In 1955, shortly after Cherilyn was born, the family moved to Canada, and for a shorter period Las Vegas in the United States, but returned to John’s hometown after seven years.

“We emigrated and everybody was doing it at the time but they just missed Brecon,” said Cherilyn who said her father had a passion for the countryside and fishing.

“He fell off the wall fishing by the Bull’s Head and the fire brigade had to come and get him out of the river and all he had was a couple of scratches. They took him up to the hospital to see if he was alright and he gave the fish to the doctor.

“The fire brigade passed me and they said he is alright and he’s still got the fish. When I was a widow at 20, with three kids, he taught me to fish. He said fetch your coat we’ll get you a rod and some wellies, from Hutchinson’s which was by the bridge, and he took me fishing at night.

“I caught five fish that night and he wouldn’t come off the river until he’d caught six.

“He said ‘do you think I’m letting you tell your mother you caught more than me?’ We were there until three in the morning. He cooked a brown trout for my mother at 3am.

“He went to a fancy dress at the 24th Club and he went with a big salmon in his bag and was dripping blood all over the dance floor.”

In 1969, shortly before the opening of the new Brecon Library in Ship Street, John and Hoppity discovered an unexploded bomb on the banks of the Honndu and the Usk.

“He carried it over to a policeman who said ‘what am I supposed to do with this?’ and Dad said ‘I don’t know but it hasn’t gone off yet’.”

It was thought the mortar bomb had washed down from the Army ranges.

Recalling the incident John said: “The policeman John Thomas told me ‘If this goes off you’ll be hearing more about it,’ and I said ‘but not from you John’.”

Hoppity also led to John’s invitation to the Blue Peter studio: “That was with Valerie Singleton and they were feeding Hoppity with bottled milk.

“He also had a badger he used to take around town and get drunk with him.”

John created books featuring his companion Hoppity and he would sell them and many of his paintings to support local good causes and he supplied every primary school in the town with a large colouring set.

He also published two books of poetry and the last, in 2006, ‘A Cry from the Heart’ was based on his experiences during the war.

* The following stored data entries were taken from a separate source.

-- ==== Sys2Proof/Machine/Step.lean ====
section
/-! DEFINITION. One step of the machine: the driver's next call (log 1). And the placing of one instruction where the next
step fetches it (log 9). -/

namespace Sys2Proof.Machine

/-- One call of the driver, taken off the queue and performed (00_scope.md R15, R19; 60_exceptions.md R241, R247). -/
def step (s : State) : Host.Outcome State Fault Refusal := perform (nextCall s) (takeCall s)

/-- The machine for every value of the open parameters (00_scope.md R7); `step` is `stepWith Config.params`. -/
def stepWith (P : Params) (s : State) : Host.Outcome State Fault Refusal :=
  perform (nextCall s) (takeCall s) P (execWith P)

/-- `s` with the instruction of an opcode-table row as the next one to run. -/
def State.withFetchWord (s : State) (nbits w : Nat) : State := placeInstr (tableBytes nbits w) s

end Sys2Proof.Machine
end

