/-- Fetch, and an instruction's effect on registers and flags, depend on memory only through the bytes they list as read. R89, R122, R105: no read beside those listed (log 13). That an Implied instruction does not read the byte after it is the spec's decision D34. -/
def Obligations.InstructionsDependOnlyOnTheBytesTheyRead : Prop :=
  (∀ (i : Instr) (s : State) (mem : Memory),
    (∀ a, .read a ∈ instrAccesses i s → ({ s with mem := mem } : State).load a = s.load a) →
    ∃ t u, exec i s = .next t ∧ exec i { s with mem := mem } = .next u ∧ u = { t with mem := u.mem }) ∧
  (∀ (s : State) (mem : Memory),
    (∀ a, .read a ∈ fetchAccesses s → ({ s with mem := mem } : State).load a = s.load a) →
    fetch { s with mem := mem } = fetch s) ∧
  (∀ s : State, let d := descriptor (s.load s.pc)
    (∀ x, x ∈ fetchAccesses s ↔ ∃ k < d.length, x = .read (s.pc + BitVec.ofNat 16 k)) ∧
    (d.mode = .implied → fetchAccesses s = [.read s.pc] ∧ (fetch s).operand = .implied) ∧
    resolve .implied s = (.none, false)) ∧
  ∀ (s : State) (v z : Byte) (w : Word),
    pointerAccesses .implied s = [] ∧ pointerAccesses (.imm v) s = [] ∧ pointerAccesses (.zp z) s = [] ∧
    pointerAccesses (.zpx z) s = [] ∧ pointerAccesses (.zpy z) s = [] ∧ pointerAccesses (.abs w) s = []

/-- A step at an instruction runs what the bytes at PC decode to, then checks for interrupts and reports the cost. R247, R249, R254. -/
def Obligations.StepRunsTheDecodedInstruction : Prop :=
  ∀ (s : State) (irq nmi : Bool) (i : Instr) (rest : List Byte),
    s.op = .instr → s.cyclesRemaining = 0 → s.halted = false → nextCall s = .step irq nmi →
    decode [s.load s.pc, s.load (s.pc + 1), s.load (s.pc + 2)] = .ok (i, rest) →
    let s1 := sampled irq nmi (takeCall s)
    step s = mapNext (fun t => endStep (opCost s1) (check t)) (exec i s1)

/-- In tick mode the last tick of an instruction runs what the bytes at PC decode to. R241, R246 (the tick an operation commits on is the spec's decision D3). -/
def Obligations.LastTickCommitsTheDecodedInstruction : Prop :=
  ∀ (s : State) (irq nmi : Bool) (i : Instr) (rest : List Byte),
    s.op = .instr → s.cyclesRemaining = 1 → s.halted = false →
    decode [s.load s.pc, s.load (s.pc + 1), s.load (s.pc + 2)] = .ok (i, rest) →
    tick false irq nmi s = mapNext check (exec i { sampled irq nmi s with cyclesRemaining := 0 })

/-- Every step answers a next state, but a queued Step call in the middle of an operation, which is refused. R17, R250: no fault; R247, U12: a step in the middle of an operation is outside the model, which the refusal says (log 12). The empty queue is log 1. -/
def Obligations.StepAnswersUnlessCalledMidOperation : Prop :=
  ∀ s : State,
    ((∃ irq nmi, nextCall s = .step irq nmi) → stepReady s = false → step s = .refused .stepMidOperation) ∧
    ((∀ irq nmi, nextCall s = .step irq nmi → stepReady s = true) → ∃ t, step s = .next t) ∧
    (s.calls = [] → ∃ t, step s = .next t) ∧
    (∀ P : Params,
      ((∃ irq nmi, nextCall s = .step irq nmi) → stepReady s = false → stepWith P s = .refused .stepMidOperation) ∧
      ((∀ irq nmi, nextCall s = .step irq nmi → stepReady s = true) → ∃ t, stepWith P s = .next t)) ∧
    stepWith Config.params s = step s

/-- A tick before the last of an operation only samples the inputs and counts: cost minus 1 on the first, one less on the others. R245, R244, R243, R50. That NMI is an edge and IRQ a level is D7 and D8; that the outputs are held in the state, empty after such a tick, is log 6; the lists of accesses are log 13. -/
def Obligations.CountdownTickOnlySamplesAndCounts : Prop :=
  ∀ (s : State) (irq nmi : Bool), s.halted = false →
    (1 < s.cyclesRemaining →
      tick false irq nmi s = .next { sampled irq nmi s with cyclesRemaining := s.cyclesRemaining - 1 } ∧
      tickAccesses false s = []) ∧
    (s.cyclesRemaining = 0 → 2 ≤ opCost s →
      tick false irq nmi s = .next { sampled irq nmi s with cyclesRemaining := opCost s - 1 } ∧
      tickAccesses false s = firstTickAccesses s ∧ ∀ a v, .write a v ∉ firstTickAccesses s)

/-- Halted: a tick or step samples and does nothing else; no call but a tick with rst leaves the state, and none enters it. R273, R247, R55. That nothing enters the state is the spec's decision D25; that the outputs are held in the state is log 6, the list of accesses log 13. -/
def Obligations.HaltedIsTerminalUntilReset : Prop :=
  (∀ (s : State) (irq nmi : Bool), s.halted = true →
    tick false irq nmi s = .next (sampled irq nmi s) ∧ tickAccesses false s = [] ∧
    (stepReady s = true → stepCall irq nmi s = .next { sampled irq nmi s with cyclesOut := some 0 }) ∧
    ∃ t, tick true irq nmi s = .next t ∧ t.halted = false) ∧
  (∀ (c : Call) (s t : State), s.halted = true → (∀ irq nmi, c ≠ .tick true irq nmi) → perform c s = .next t →
    t.halted = true) ∧
  (∀ (c : Call) (s t : State), s.halted = false → perform c s = .next t → t.halted = false)

/-- A tick with rst: PC from $FFFC, SP $FD, I set, D and B clear, seven cycles to wait; A, X, Y, C, Z, V, N, memory kept. R280, R281, R242, R7; B, the latches and the tick it happens on are the spec's decisions D9, D10. -/
def Obligations.ResetTickLeavesTheResetState : Prop :=
  ∀ (s : State) (irq nmi : Bool),
    (∀ (P : Params) (run : Runner), tick true irq nmi s P run = .next { s with
      pc := wordOf (s.load 0xFFFD P) (s.load 0xFFFC P), sp := 0xFD, p := { s.p with i := true, d := false, b := false }
      cyclesRemaining := 7, op := .resetWait, irqLatch := false, nmiPending := false, nmiPrev := nmi, halted := false
      diag := none, cyclesOut := none }) ∧
    tick true irq nmi s = .next { s with
      pc := wordOf (s.load 0xFFFD) (s.load 0xFFFC), sp := 0xFD, p := { s.p with i := true, d := false, b := false }
      cyclesRemaining := 7, op := .resetWait, irqLatch := false, nmiPending := false, nmiPrev := nmi, halted := false
      diag := none, cyclesOut := none }

/-- After the first reset the registers, flags and memory hold the open parameters, for every value of them; State.reset is one case. R58, R281, R95, R7. The machine's own parameters are DESIGN CHOICE (logs 2 to 5); only the last line rests on them. -/
def Obligations.ResetStateIsAResetOfPowerOn : Prop :=
  (∀ (P : Params) (nmi : Bool), let r := resetOp nmi (powerOn P) P
    r.a = P.aPowerOn ∧ r.x = P.xPowerOn ∧ r.y = P.yPowerOn ∧ r.sp = 0xFD ∧
    r.p = { n := P.nPowerOn, v := P.vPowerOn, b := false, d := false, i := true, z := P.zPowerOn, c := P.cPowerOn } ∧
    r.cyclesRemaining = 7 ∧ r.op = .resetWait ∧ r.irqLatch = false ∧ r.nmiPending = false ∧ r.nmiPrev = nmi ∧
    r.halted = false ∧
    (P.deviceMap = [] → (∀ a, r.load a P = P.memPowerOn a) ∧
      r.pc = wordOf (P.memPowerOn 0xFFFD) (P.memPowerOn 0xFFFC))) ∧
  State.reset = resetOp false powerOn ∧ resetOp false State.reset = State.reset

/-- After a reset, seven ticks with any inputs lead to the first instruction at the reset vector's target. R282. -/
def Obligations.ResetWaitLastsSevenTicks : Prop :=
  ∀ (s : State) (nmi : Bool) (inputs : List (Bool × Bool)), inputs.length ≤ 7 →
    let r := resetOp nmi s
    ∃ t, ticks inputs r = .next t ∧
      t.a = r.a ∧ t.x = r.x ∧ t.y = r.y ∧ t.sp = r.sp ∧ t.pc = r.pc ∧ t.p = r.p ∧ t.mem = r.mem ∧ t.halted = false ∧
      t.cyclesRemaining = 7 - inputs.length ∧ t.op = (if inputs.length < 7 then .resetWait else .instr)

/-- After an instruction: NMI if an edge is latched, else IRQ if asserted and the new I is clear, else the next instruction. R243, R253 to R255; that I acts at once is the spec's decision D37, that NMI is an edge and IRQ a level D7, D8. -/
def Obligations.InterruptCheckAfterAnInstruction : Prop :=
  ∀ (s : State) (irq nmi : Bool), s.op = .instr → s.cyclesRemaining = 0 → s.halted = false →
    let pending := s.nmiPending || (nmi && !s.nmiPrev)
    ∃ t, stepCall irq nmi s = .next t ∧
      t.op = (if pending then .nmiSeq else if irq && !t.p.i then .irqSeq else .instr) ∧
      t.nmiPending = false ∧ t.nmiPrev = nmi ∧ t.irqLatch = irq ∧ t.cyclesRemaining = 0

/-- The IRQ and NMI sequences: PC and status with bit 4 clear pushed, I set, PC from $FFFE or $FFFA, 7 cycles, no check. R256 to R258, R302; byte order and the pushed PC are decision D14, D kept is D32, no check D6. -/
def Obligations.InterruptSequencesEnterTheirHandlers : Prop :=
  ∀ (s : State) (irq nmi : Bool), s.cyclesRemaining = 0 → s.halted = false →
    (s.op = .irqSeq → ∃ t, stepCall irq nmi s = .next t ∧ Entered 0xFFFE false s.pc s t ∧
      t.p = { s.p with i := true } ∧ t.op = .instr ∧ t.cyclesRemaining = 0 ∧ t.cyclesOut = some 7) ∧
    (s.op = .nmiSeq → ∃ t, stepCall irq nmi s = .next t ∧ Entered 0xFFFA false s.pc s t ∧
      t.p = { s.p with i := true } ∧ t.op = .instr ∧ t.cyclesRemaining = 0 ∧ t.cyclesOut = some 7)

/-- The IRQ sequence, the NMI sequence and the reset wait after its reset tick each take seven cycles. R302. What a sequence does at its end is in InterruptSequencesEnterTheirHandlers, what follows the wait in ResetWaitLastsSevenTicks. -/
def Obligations.NonInstructionOperationsTakeSevenCycles : Prop :=
  ∀ s : State,
    ((s.op = .irqSeq ∨ s.op = .nmiSeq) ∧ s.cyclesRemaining = 0 ∨ s.op = .resetWait ∧ s.cyclesRemaining = 7 →
      s.halted = false →
      opCost s = 7 ∧ ∀ inputs : List (Bool × Bool), 1 ≤ inputs.length → inputs.length ≤ 7 →
        ∃ t, ticks inputs s = .next t ∧ t.cyclesRemaining = 7 - inputs.length ∧ (inputs.length < 7 → t.op = s.op)) ∧
    ∀ irq nmi : Bool, ∃ t, tick true irq nmi s = .next t ∧ t.op = .resetWait ∧ t.cyclesRemaining = 7 ∧
      t.halted = false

He used the proceeds to provide a bench, outside the Lloyds Bank on High Street, dedicated to the memory of servicemen and women and it is recognised as a war memorial by the Imperial War Museum.

Cherilyn said her father would also fund events for veterans and he also met Prince Charles in recognition of his fundraising activities.

John also insisted he had the original idea for the television sitcom Dad’s Army but said the idea had been rejected by the BBC.

In 2009 John also took on the might of Brecon’s public school Christ College when it sought permission to close a public footpath running through its grounds.

The then 84-year-old said: “It has been a public footpath for the best part of a thousand years. It was there long before Christ College and is a symbol of rural freedom.

“Once you start closing public footpaths others will jump on the bandwagon and there will be nowhere for us to walk in the countryside, this is the thin end of the wedge.”

Despite John’s efforts a planning inspector, who met with him in Brecon, accepted the school’s request.

John’s funeral will be at the Llwydcoed Crematorium, Aberdare, on Friday, April 12 at 3.45pm followed by a wake at the Brecon Workmen’s Club.

Donations can be made in John’s memory to the Wales Air Ambulance.